» **Data for this task**

-- ==== Sys2Proof/Tests/Slice0.lean ====
section
/-! SUPPORT. The model's own tests, their expected values from spec/95_test_vectors.md (the vector's id stands in the
name or the comment) or read off spec/30_encoding.md, and the witnesses: for every obligation with hypotheses, a concrete
state and operands that meet them, each clause at the edge of its range. -/

namespace Sys2Proof.Tests

open Sys2Proof.Machine

/-! ## Helpers -/

/-- The reset state with a buffer content. -/
def holding (bs : List Byte) : State := { State.reset with buf := bs }

/-- The state after the step of one command word, if there is one. -/
def after (w : CommandWord) (s : State) : Option State :=
  match issue w s with
  | .next t => some t
  | .fault _ => none
  | .refused _ => none

/-- The reset state with a buffer of zeros that leaves room for exactly `k` bytes. -/
def roomFor (k : Nat) : State := holding (List.replicate (Config.bufMax - k) 0#8)

theorem roomFor_length (k : Nat) (h : k ≤ 64) : (roomFor k).buf.length + k = Config.bufMax := by
  have := Config.bufMax_ge
  simp [roomFor, holding]; omega

/-! ## Well-formedness: an ill-formed term for each check of BPUSH (R61 format P; H23, H24, H25) -/

theorem test_wellFormed_push_count_zero : (Instr.bpush 0 0).wellFormed = false := by decide
theorem test_wellFormed_push_count_seven : (Instr.bpush 7 1).wellFormed = false := by decide
theorem test_wellFormed_push_bits_above : (Instr.bpush 1 0x100).wellFormed = false := by decide
theorem test_wellFormed_push_all_bits : (Instr.bpush 6 0xFFFFFFFFFFFF).wellFormed = true := by decide

/-! ## Decoding: words written out field by field from R60 and R61 -/

theorem test_decode_nop : decode 0b00000000_00000000_000000000000000000000000000000000000000000000000 = .instr .nop := by
  decide
theorem test_decode_rst : decode 0b00000001_00000000_000000000000000000000000000000000000000000000000 = .instr .rst := by
  decide
theorem test_decode_wr :
    decode 0b00000010_00010010_000000000000000000000000000000000000100000000000 = .instr (.wr 0x12 0x0800) := by decide
theorem test_decode_rd :
    decode 0b00000011_00000100_000000000000000000000000000000000000000000000000 = .instr (.rd 0x04) := by decide
theorem test_decode_mov :
    decode 0b00000100_00110111_000000000000000000000000000000000000000000000011 = .instr (.mov 0x37 0x03) := by decide
theorem test_decode_bclr : decode 0b00001000_00000000_000000000000000000000000000000000000000000000000 = .instr .bclr := by
  decide
theorem test_decode_bpush :
    decode 0b00001001_00000100_000000000000000000000000000000011111001000000011 = .instr (.bpush 4 0x0001F203) := by decide
theorem test_decode_brd :
    decode 0b00001010_00000000_000000000000000000000000000000000000000000001010 = .instr (.brd 10) := by decide
theorem test_decode_bwr :
    decode 0b00001011_10100011_000000000000000000000000000000000000000000010000 = .instr (.bwr 16 0xA3) := by decide
theorem test_decode_checksum_unit :
    decode 0b00010000_00000000_000000000000000000000000000000000000000000000000 = .instr .csumBuf := by decide
theorem test_decode_ethernet_unit :
    decode 0x2000000000000000 = .instr .ethEnc ∧ decode 0x2100000000000000 = .instr .ethDec := by decide
theorem test_decode_ipv4_unit :
    decode 0x3000000000000000 = .instr .ip4Enc ∧ decode 0x3100000000000000 = .instr .ip4Dec ∧
      decode 0x3200000000000000 = .instr .ip4Csum := by decide
theorem test_decode_tcp_unit :
    decode 0x4000000000000000 = .instr .tcpEnc ∧ decode 0x4100000000000000 = .instr .tcpDec ∧
      decode 0x4200000000000000 = .instr .tcpCsum := by decide
theorem test_decode_fsm_unit :
    decode 0x5000000000000000 = .instr .fsmRcvSyn ∧ decode 0x5100000000000000 = .instr .fsmRcvSynack ∧
      decode 0x5200000000000000 = .instr .fsmRcvAck ∧ decode 0x5300000000000000 = .instr .fsmRcvFin ∧
      decode 0x5400000000000000 = .instr .fsmRcvRst ∧ decode 0x5500000000000000 = .instr .fsmSndSyn ∧
      decode 0x5600000000000000 = .instr .fsmSndFin ∧ decode 0x5700000000000000 = .instr .fsmSndAck := by decide

/-- Reserved bits and bad operand fields: H12, H17, H23, H24, H25, H31, H34, K23, T17, X5, X7, X10. -/
theorem test_decode_reserved_bits :
    [0x0325000000000001#64, 0x0425000000000103, 0x0900000000000000, 0x0907000000000001, 0x0901000000000100,
      0x0A01000000000000, 0x0B00000000010000, 0x1000000000000001, 0x4100000000000100, 0x0001000000000000,
      0x0499000000000103, 0x0A00000000010000].map decode =
    [.illegal .nonzeroImm, .illegal .nonzeroImm, .illegal .badPush, .illegal .badPush, .illegal .badPush,
      .illegal .nonzeroA, .illegal .nonzeroImm, .illegal .nonzeroImm, .illegal .nonzeroImm, .illegal .nonzeroA,
      .illegal .nonzeroImm, .illegal .nonzeroImm] := by rfl

/-- Unassigned OP bytes: K24, F8, X1, X2, X3. -/
theorem test_decode_unassigned :
    [0x1100000000000000#64, 0x5800000000000000, 0x0600000000000000, 0xFF00000000000000, 0xFFFFFFFFFFFFFFFF].map decode =
      List.replicate 5 (.illegal .unassignedOpcode) := by rfl

/-- X1: only STATUS changes. -/
theorem test_illegal_X1 : after 0x0600000000000000 (holding [7]) = some { holding [7] with status := .errIllegalCmd } := by
  decide

/-- The host's two questions of a table word, on a row of each shape. -/
theorem test_table_word :
    decodeTableWord 64 0x0200000000000000 = some (.wr 0 0) ∧ decodeTableWord 64 0x0A00000000000000 = some (.brd 0) ∧
      decodeTableWord 64 0x0900000000000000 = none ∧ decodeTableWord 64 0x0901000000000000 = some (.bpush 1 0) := by
  decide

theorem test_fetch_word :
    step (State.reset.withFetchWord 64 0x0212000000000800) = exec (.wr 0x12 0x0800) State.reset := by rfl

/-! ## Host access -/

theorem test_nop_H1 : after 0x0000000000000000 { holding [7] with status := .errBadReg } = some (holding [7]) := by decide

theorem test_rst_H2 :
    after 0x0100000000000000 { holding [7] with tcpState := .closeWait, tcpPrevState := .established, dout := 5 } =
      some State.reset := by decide

/-- H4: a 4-bit register keeps the low 4 bits. -/
theorem test_wr_truncates_H4 :
    after 0x02340000000000FF State.reset = some { State.reset with tcp := { State.reset.tcp with dataOffset := 0xF } } := by
  decide

/-- H7, H8: a read-only register, an index that names none. -/
theorem test_wr_bad_register_H7_H8 :
    after 0x0202000000000001 (holding [7]) = some { holding [7] with status := .errBadReg } ∧
      after 0x0277000000000001 (holding [7]) = some { holding [7] with status := .errBadReg } := by decide

/-- H10: the read sees the outcome of the command before. -/
theorem test_rd_status_H10 :
    after 0x0300000000000000 { State.reset with status := .unexpectedEvent } = some { State.reset with dout := 0x04 } := by
  decide

theorem test_rd_missing_H11 :
    after 0x0399000000000000 { State.reset with dout := 9 } =
      some { State.reset with dout := 9, status := .errBadReg } := by decide

/-- H13: truncated to 8 bits. -/
theorem test_mov_truncates_H13 :
    after 0x0425000000000012 { State.reset with eth := { State.reset.eth with etherType := 0x3456 } } =
      some { State.reset with
        eth := { State.reset.eth with etherType := 0x3456 }
        ip4 := { State.reset.ip4 with ttl := 0x56 } } := by decide

/-- H15, H16, X9. -/
theorem test_mov_bad_register :
    after 0x0402000000000012 State.reset = some { State.reset with status := .errBadReg } ∧
      after 0x0425000000000099 State.reset = some { State.reset with status := .errBadReg } ∧
      after 0x0402000000000099 State.reset = some { State.reset with status := .errBadReg } := by decide

theorem test_bclr_H19 : after 0x0800000000000000 (holding [1, 2, 3, 4, 5, 6, 7, 8]) = some State.reset := by decide

theorem test_bpush_order_H20 : after 0x090400000001F203 (holding [9]) = some (holding [9, 0x00, 0x01, 0xF2, 0x03]) := by
  decide

/-- H26 at whatever capacity: five bytes where four fit, none is appended. -/
theorem test_bpush_overflow_H26 :
    exec (.bpush 5 0x0102030405) (roomFor 4) = .next { roomFor 4 with status := .errBufOverflow } := by
  have := roomFor_length 4 (by norm_num)
  change requireRoom _ _ _ _ = _
  rw [requireRoom_of_lt _ (by change _ < _ + 5; omega)]; rfl

theorem test_brd_H28 : after 0x0A00000000000001 (holding [0x45, 0x66]) = some { holding [0x45, 0x66] with dout := 0x66 } := by
  decide

/-- H30: the index LEN is out of range. -/
theorem test_brd_at_len_H30 :
    after 0x0A00000000000004 (holding [1, 2, 3, 4]) = some { holding [1, 2, 3, 4] with status := .errBadIndex } := by decide

theorem test_bwr_H32 : after 0x0BFF000000000002 (holding [0x00, 0x01, 0xF2, 0x03]) = some (holding [0x00, 0x01, 0xFF, 0x03]) :=
  by decide

theorem test_bwr_empty_H33 : after 0x0B5A000000000000 State.reset = some { State.reset with status := .errBadIndex } := by
  decide

/-! ## Checksum engine -/

/-- K1, K5, K6, K9, K10, K12, K13, K14, K15. -/
theorem test_checksum_vectors :
    checksum [] = 0xFFFF ∧ checksum [0xFF] = 0x00FF ∧ checksum [0xFF, 0xFF] = 0x0000 ∧
      checksum [0x12, 0x34, 0x56] = 0x97CB ∧ checksum [0xFF, 0xFF, 0x00, 0x01] = 0xFFFE ∧
      checksum [0xFF, 0xFF, 0xFF, 0xFF, 0x00, 0x01] = 0xFFFE ∧
      checksum [0x00, 0x01, 0xF2, 0x03, 0xF4, 0xF5, 0xF6, 0xF7] = 0x220D ∧
      checksum [0x00, 0x01, 0xF2, 0x03, 0xF4, 0xF5, 0xF6, 0xF7, 0x22, 0x0D] = 0x0000 ∧
      checksum [0x45, 0x00, 0x00, 0x28, 0x12, 0x34, 0x40, 0x00, 0x40, 0x06, 0x00, 0x00, 0xC0, 0xA8, 0x00, 0x01, 0xC0, 0xA8,
        0x00, 0x02] = 0xA748 := by decide

theorem test_csum_buf_K20 :
    (after 0x1000000000000000 (holding [0x00, 0x01, 0xF2, 0x03, 0xF4, 0xF5, 0xF6, 0xF7])).map (·.csumResult) =
      some 0x220D := by decide

/-! ## Ethernet -/

/-- E1. -/
theorem test_eth_enc_E1 :
    (after 0x2000000000000000
        { holding [0xCA, 0xFE] with eth := { dst := 0xFFFFFFFFFFFF, src := 0x001122334455, etherType := 0x0806 } }).map
        (·.buf) =
      some [0xFF, 0xFF, 0xFF, 0xFF, 0xFF, 0xFF, 0x00, 0x11, 0x22, 0x33, 0x44, 0x55, 0x08, 0x06, 0xCA, 0xFE] := by decide

/-- E8 at whatever capacity. -/
theorem test_eth_enc_overflow_E8 : exec .ethEnc (roomFor 13) = .next { roomFor 13 with status := .errBufOverflow } := by
  have := roomFor_length 13 (by norm_num)
  change requireRoom _ _ _ _ = _
  rw [requireRoom_of_lt _ (by change _ < _ + 14; omega)]; rfl

/-- E5. -/
theorem test_eth_dec_E5 :
    after 0x2100000000000000
        (holding [0x11, 0x22, 0x33, 0x44, 0x55, 0x66, 0x77, 0x88, 0x99, 0xAA, 0xBB, 0xCC, 0xDD, 0xEE]) =
      some { State.reset with eth := { dst := 0x112233445566, src := 0x778899AABBCC, etherType := 0xDDEE } } := by decide

/-- E4. -/
theorem test_eth_dec_short_E4 :
    after 0x2100000000000000 (holding [1, 2, 3, 4, 5, 6, 7, 8, 9, 10, 11, 12, 13]) =
      some { holding [1, 2, 3, 4, 5, 6, 7, 8, 9, 10, 11, 12, 13] with status := .errFrameTooSmall } := by decide

/-! ## IPv4 -/

/-- The registers of I2. -/
def ip4RegsI2 : Ip4Regs where
  verIhl         := 0x6F
  dscpEcn        := 0xB8
  totalLength    := 0x9999
  id             := 0xBEEF
  flagsFrag      := 0x2000
  ttl            := 1
  protocol       := 0x11
  headerChecksum := 0x1111
  src            := 0xC0000201
  dst            := 0xC6336407

/-- I2: the stale total length is used as it is. -/
theorem test_ip4_csum_I2 :
    (after 0x3200000000000000 { holding [1, 2, 3, 4, 5] with ip4 := ip4RegsI2 }).map (·.csumResult) = some 0x5470 := by
  decide

/-- I3: IP4_VER_IHL and IP4_HEADER_CHECKSUM are neither read nor written. -/
theorem test_ip4_enc_I3 :
    (after 0x3000000000000000 { holding [1, 2, 3, 4, 5] with ip4 := ip4RegsI2 }).map (fun t => (t.buf, t.ip4)) =
      some ([0x45, 0xB8, 0x00, 0x19, 0xBE, 0xEF, 0x20, 0x00, 0x01, 0x11, 0xED, 0xF0, 0xC0, 0x00, 0x02, 0x01, 0xC6, 0x33,
          0x64, 0x07, 0x01, 0x02, 0x03, 0x04, 0x05], { ip4RegsI2 with totalLength := 0x0019 }) := by decide

/-- I13 at whatever capacity. -/
theorem test_ip4_enc_overflow_I13 : exec .ip4Enc (roomFor 19) = .next { roomFor 19 with status := .errBufOverflow } := by
  have := roomFor_length 19 (by norm_num)
  change requireRoom _ _ _ _ = _
  rw [requireRoom_of_lt _ (by change _ < _ + 20; omega)]; rfl

/-- The packet of I6: IHL 6, four option bytes. -/
def packetI6 : List Byte :=
  [0x46, 0x10, 0x00, 0x1A, 0x00, 0x01, 0x20, 0x00, 0x80, 0x11, 0xAA, 0xBB, 0x01, 0x02, 0x03, 0x04, 0x05, 0x06, 0x07, 0x08,
    0x94, 0x04, 0x00, 0x00, 0xDE, 0xAD]

theorem test_ip4_dec_I6 :
    after 0x3100000000000000 (holding packetI6) =
      some { holding [0x94, 0x04, 0x00, 0x00, 0xDE, 0xAD] with
        ip4 := { verIhl := 0x46, dscpEcn := 0x10, totalLength := 0x001A, id := 0x0001, flagsFrag := 0x2000, ttl := 0x80,
                 protocol := 0x11, headerChecksum := 0xAABB, src := 0x01020304, dst := 0x05060708 } } := by decide

theorem test_ip4_dec_short_I9 :
    after 0x3100000000000000 (holding (packetI6.take 19)) =
      some { holding (packetI6.take 19) with status := .errPacketTooSmall } := by decide

/-! ## TCP -/

/-- The state of T1. -/
def stateT1 : State :=
  { holding [0x61, 0x62, 0x63] with
    ip4 := { State.reset.ip4 with src := 0x0A000001, dst := 0x0A000002 }
    tcp := { State.reset.tcp with srcPort := 0x0400, dstPort := 0x0017, seq := 0x01020304, ack := 0x05060708,
                                  flags := 0x18, window := 0x2000, checksum := 0xBEEF } }

theorem test_tcp_csum_T1 : after 0x4200000000000000 stateT1 = some { stateT1 with csumResult := 0xA339 } := by decide

/-- T15 at whatever capacity. -/
theorem test_tcp_csum_overflow_T15 : exec .tcpCsum (roomFor 19) = .next { roomFor 19 with status := .errBufOverflow } := by
  have := roomFor_length 19 (by norm_num)
  change requireRoom _ _ _ _ = _
  rw [requireRoom_of_lt _ (by change _ < _ + 20; omega)]; rfl

/-- T2: the stored checksum is emitted as it is. -/
theorem test_tcp_enc_T2 :
    (after 0x4000000000000000 stateT1).map (·.buf) =
      some [0x04, 0x00, 0x00, 0x17, 0x01, 0x02, 0x03, 0x04, 0x05, 0x06, 0x07, 0x08, 0x50, 0x18, 0x20, 0x00, 0xBE, 0xEF, 0x00,
        0x00, 0x61, 0x62, 0x63] := by decide

/-- T16 at whatever capacity. -/
theorem test_tcp_enc_overflow_T16 : exec .tcpEnc (roomFor 19) = .next { roomFor 19 with status := .errBufOverflow } := by
  have := roomFor_length 19 (by norm_num)
  change requireRoom _ _ _ _ = _
  rw [requireRoom_of_lt _ (by change _ < _ + 20; omega)]; rfl

/-- The segment of T4 with the given byte 12. -/
def segmentT4 (b12 : Byte) : List Byte :=
  [0x04, 0x00, 0x00, 0x17, 0x01, 0x02, 0x03, 0x04, 0x05, 0x06, 0x07, 0x08, b12, 0xFF, 0x20, 0x00, 0x12, 0x34, 0x00, 0x09,
    0x02, 0x04, 0x05, 0xB4, 0xCA, 0xFE]

theorem test_tcp_dec_T4 :
    after 0x4100000000000000 (holding (segmentT4 0x6A)) =
      some { holding [0xCA, 0xFE] with
        tcp := { srcPort := 0x0400, dstPort := 0x0017, seq := 0x01020304, ack := 0x05060708, dataOffset := 6,
                 flags := 0xFF, window := 0x2000, checksum := 0x1234, urgent := 0x0009 } } := by decide

/-- T5, T7, T9, T10, T11: too short; the payload for other data offsets. -/
theorem test_tcp_dec_edges :
    after 0x4100000000000000 (holding ((segmentT4 0x6A).take 19)) =
        some { holding ((segmentT4 0x6A).take 19) with status := .errSegmentTooSmall } ∧
      (after 0x4100000000000000 (holding ((segmentT4 0x6A).take 24))).map (·.buf) = some [] ∧
      (after 0x4100000000000000 (holding (segmentT4 0xF0))).map (·.buf) = some [] ∧
      (after 0x4100000000000000 (holding (segmentT4 0x40))).map (·.buf) = some ((segmentT4 0x40).drop 16) ∧
      (after 0x4100000000000000 (holding (segmentT4 0x0F))).map (·.buf) = some (segmentT4 0x0F) := by decide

» **Task**
Your reply should consist of one number: how many lines of the material above include the word "tcpEnc".

» **Answer for the task**
2